__Exercise description__:
Give the total number of lines in the data below that include "model", and nothing else.

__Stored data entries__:
/-- R109: a sequence followed by its own checksum has the checksum `CRC_TABLE[0]`, which is 0 under T07. -/
def Obligations.CrcResidueIsTheFirstEntry : Prop :=
  (∀ (s : State) (data : List Byte), Admitted s →
    ∃ c, exec (.crcCompute data data.length) s = .next { s with acc := none, result := some (.crc c) } ∧
      exec (.crcCompute (data ++ [c]) (data.length + 1)) s =
        .next { s with acc := none, result := some (.crc (tableRead s.params.crcTable 0x00)) }) ∧
  tableRead Config.t07 0x00 = 0x00

/-- R105: the listing of R104 is what the generation law gives at every entry; and it is admitted. -/
def Obligations.DefaultTableFollowsItsLaw : Prop :=
  (∀ i : Byte, tableRead Config.t07 i = crcShift 8 i) ∧ isPermutation Config.t07 = true

/-- R106: under T07 the table-driven checksum is the bitwise CRC-8 with polynomial 0x07, initial value 0. -/
def Obligations.DefaultCrcIsTheBitwiseCrc : Prop :=
  ∀ (s : State) (data : List Byte), s.params.crcTable = Config.t07 →
    exec (.crcCompute data data.length) s = .next { s with
      acc := none
      result := some (.crc (data.foldl (fun a b => crcShift 8 (a ^^^ b)) 0x00)) }

/-- R103, R227: admitted means that every 8-bit value occurs exactly once, and every operation is refused under any other
table. That this ground is the one named where another of R227 holds too is the model's choice (log 13). -/
def Obligations.OnlyPermutationTablesAreAdmitted : Prop :=
  (∀ t : Table, isPermutation t = true ↔ ∀ v : Byte, ∃! i : Byte, tableRead t i = v) ∧
  (∀ (i : Instr) (s : State), ¬ Admitted s → exec i s = .refused .tableNotPermutation)

/-- R78: under T07 the mode-select command carries the CRC-8 of its first three bytes. -/
def Obligations.ModeCommandEndsInItsChecksum : Prop :=
  ∀ s : State, s.params.crcTable = Config.t07 →
    exec (.crcCompute [0x00, 0x11, 0x02] 3) s = .next { s with acc := none, result := some (.crc 0x4C) } ∧
    exec (.crcCompute [0x00, 0x11, 0x01] 3) s = .next { s with acc := none, result := some (.crc 0x45) }

/-! ## The frame decoder -/

/-- R74, R120, R121, R122, R123: the header check first, then the checksum check, then `{b2, b1}`; pure; with its image bytes
and its example. -/
def Obligations.DecodeChecksHeaderThenChecksum : Prop :=
  (∀ (s : State) (b0 b1 b2 b3 : Byte), Admitted s → b0 ≠ 0x54 →
    exec (.decode b0 b1 b2 b3) s = .next { s with result := some (.decoded (.err .headerMismatch)) }) ∧
  (∀ (s : State) (b1 b2 b3 : Byte), Admitted s → crcOf s.params.crcTable [0x54, b1, b2] ≠ b3 →
    exec (.decode 0x54 b1 b2 b3) s = .next { s with result := some (.decoded (.err .checksumFailed)) }) ∧
  (∀ (s : State) (b1 b2 b3 : Byte), Admitted s → crcOf s.params.crcTable [0x54, b1, b2] = b3 →
    exec (.decode 0x54 b1 b2 b3) s = .next { s with
      result := some (.decoded (.ok { rawCode := b2 ++ b1, classification := classify (b2 ++ b1), capturedAt := none })) }) ∧
  (∀ (t : Table) (b0 b1 b2 : Byte),
    crcOf t [b0, b1, b2] = tableRead t (tableRead t (tableRead t (0x00 ^^^ b0) ^^^ b1) ^^^ b2)) ∧
  (∀ (who : Issuer) (b0 b1 b2 b3 : Byte) (rest : List Byte),
    decodeOp who (0x03 :: b0 :: b1 :: b2 :: b3 :: rest) = .ok (.decode b0 b1 b2 b3, rest)) ∧
  crcOf Config.t07 [0x54, 0x64, 0x00] = 0x2E ∧ classify 0x0064 = .measurement 100

/-- R75, R124: the code space, the corner cases, the image bytes, the example. -/
def Obligations.ClassifyFollowsTheCodeSpace : Prop :=
  (∀ s : State, Admitted s →
    exec (.classify 0x0000) s = .next { s with result := some (.classified .negativeInfinity) } ∧
    exec (.classify 0x0001) s = .next { s with result := some (.classified .negativeOne) } ∧
    exec (.classify 0xFFFF) s = .next { s with result := some (.classified .positiveInfinity) }) ∧
  (∀ (s : State) (code : Code16), Admitted s → 2 ≤ code.toNat → code.toNat ≤ 65534 →
    exec (.classify code) s = .next { s with result := some (.classified (.measurement code.toNat)) }) ∧
  (∀ (who : Issuer) (lo hi : Byte) (rest : List Byte),
    decodeOp who (0x04 :: lo :: hi :: rest) = .ok (.classify (hi ++ lo), rest))

/-- R127: a frame built with its checksum decodes to its code; any other fourth byte is ChecksumFailed. -/
def Obligations.DecodeRoundTripsEveryCode : Prop :=
  ∀ (s : State) (lo hi : Byte), Admitted s →
    ∃ c, exec (.crcCompute [0x54, lo, hi] 3) s = .next { s with acc := none, result := some (.crc c) } ∧
      exec (.decode 0x54 lo hi c) s = .next { s with
        result := some (.decoded (.ok { rawCode := hi ++ lo, classification := classify (hi ++ lo), capturedAt := none })) } ∧
      ((hi ++ lo : Code16) ≠ 0x0000 → (hi ++ lo : Code16) ≠ 0x0001 → (hi ++ lo : Code16) ≠ 0xFFFF →
        classify (hi ++ lo) = .measurement (hi.toNat * 256 + lo.toNat)) ∧
      ∀ x : Byte, x ≠ c →
        exec (.decode 0x54 lo hi x) s = .next { s with result := some (.decoded (.err .checksumFailed)) }

/-- R128: one flipped bit in a well-headed, checksum-valid frame is always rejected. -/
def Obligations.DecodeRejectsEverySingleBitError : Prop :=
  ∀ (s : State) (b1 b2 b3 : Byte) (j : Nat), Admitted s → crcOf s.params.crcTable [0x54, b1, b2] = b3 → j < 8 →
    exec (.decode (0x54 ^^^ (1#8 <<< j)) b1 b2 b3) s =
      .next { s with result := some (.decoded (.err .headerMismatch)) } ∧
    exec (.decode 0x54 (b1 ^^^ (1#8 <<< j)) b2 b3) s =
      .next { s with result := some (.decoded (.err .checksumFailed)) } ∧
    exec (.decode 0x54 b1 (b2 ^^^ (1#8 <<< j)) b3) s =
      .next { s with result := some (.decoded (.err .checksumFailed)) } ∧
    exec (.decode 0x54 b1 b2 (b3 ^^^ (1#8 <<< j))) s =
      .next { s with result := some (.decoded (.err .checksumFailed)) }

/-! ## The channel and the synchronizer -/

/-- R56, R63: what a read takes are the stream's next bytes: the listed ones while they last, as many as asked for from
a stream without an end, and two reads in a row take consecutive parts. That a listed end of the source gives short
reads is the model's reading of R180 (log 3). -/
def Obligations.ReadsTakeConsecutiveParts : Prop :=
  (∀ (s : State) (k : Nat), k ≤ s.input.length → streamTake k s = s.input.take k) ∧
  (∀ (s : State) (k : Nat), s.sourceEnds = false → (streamTake k s).length = k) ∧
  (∀ (s : State) (k : Nat), s.sourceEnds = true → streamTake k s = s.input.take k) ∧
  (∀ (s : State) (j k : Nat),
    streamTake (j + k) s = streamTake j s ++ streamTake (j + k - (streamTake j s).length) (consume (streamTake j s).length s))

/-- R151 to R154, R57: NEXT_FRAME completes on every answer of the channel: a full read fills FRAME, a short one drops its
bytes, a failed one takes nothing; CURSOR counts the bytes taken. -/
def Obligations.NextFrameFollowsTheRead : Prop :=
  (∀ (s : State) (k : Nat) (f : ByteFrame), Admitted s → s.phase = .running → s.channelOpen = true →
    readDraw s = .bytes k → streamTake (min k 4) s = [f.b0, f.b1, f.b2, f.b3] →
    exec .nextFrame s = .next { afterReadDraw s with
      cursor := s.cursor + 4, input := s.input.drop 4, frame := some f, result := some (.frame (.ok f)) }) ∧
  (∀ (s : State) (k n : Nat), Admitted s → s.phase = .running → s.channelOpen = true →
    readDraw s = .bytes k → (streamTake (min k 4) s).length = n → n < 4 →
    exec .nextFrame s = .next { afterReadDraw s with
      cursor := s.cursor + n, input := s.input.drop n, frame := none, result := some (.frame (.err .timeout)) }) ∧
  (∀ s : State, Admitted s → s.phase = .running → s.channelOpen = true → readDraw s = .fail →
    exec .nextFrame s = .next { afterReadDraw s with
      frame := none, result := some (.frame (.err .transportFailure)) }) ∧
  (∀ rest : List Byte, decodeOp .engine (0x05 :: rest) = .ok (.nextFrame, rest) ∧
    decodeOp .caller (0x05 :: rest) = .error (.engineInternal 0x05))

/-- R152, R153, R154: whatever DECODE finds, a full window takes exactly 4 bytes of the stream; a Timeout fewer than 4; a
TransportFailure none. -/
def Obligations.EveryFullWindowTakesFourBytes : Prop :=
  ∀ s t : State, exec .runStep s = .next t →
    (t.result = some (.attempt .transportFailure) ∧ t.cursor = s.cursor ∧ t.input = s.input) ∨
    (t.result = some (.attempt .timeout) ∧ ∃ n < 4, t.cursor = s.cursor + n ∧ t.input = s.input.drop n) ∨
    (t.result ≠ some (.attempt .transportFailure) ∧ t.result ≠ some (.attempt .timeout) ∧
      t.cursor = s.cursor + 4 ∧ t.input = s.input.drop 4)

/-- R155, R156: with a true frame start at `start`, the misalignment of the window stays what it was in every step but one
that times out, which shifts it by the bytes it dropped. -/
def Obligations.MisalignmentPersists : Prop :=
  ∀ (s t : State) (start m : Nat), step s = .next t → start ≤ s.cursor → (s.cursor - start) % 4 = m →
    (s.engineReq = [] ∨ s.engineReq = encode .runStep) →
    (t.timeouts ≤ s.timeouts → (t.cursor - start) % 4 = m) ∧
    (t.timeouts = s.timeouts + 1 → ∃ n < 4, t.cursor = s.cursor + n ∧ (t.cursor - start) % 4 = (m + n) % 4)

__Finished task__:
2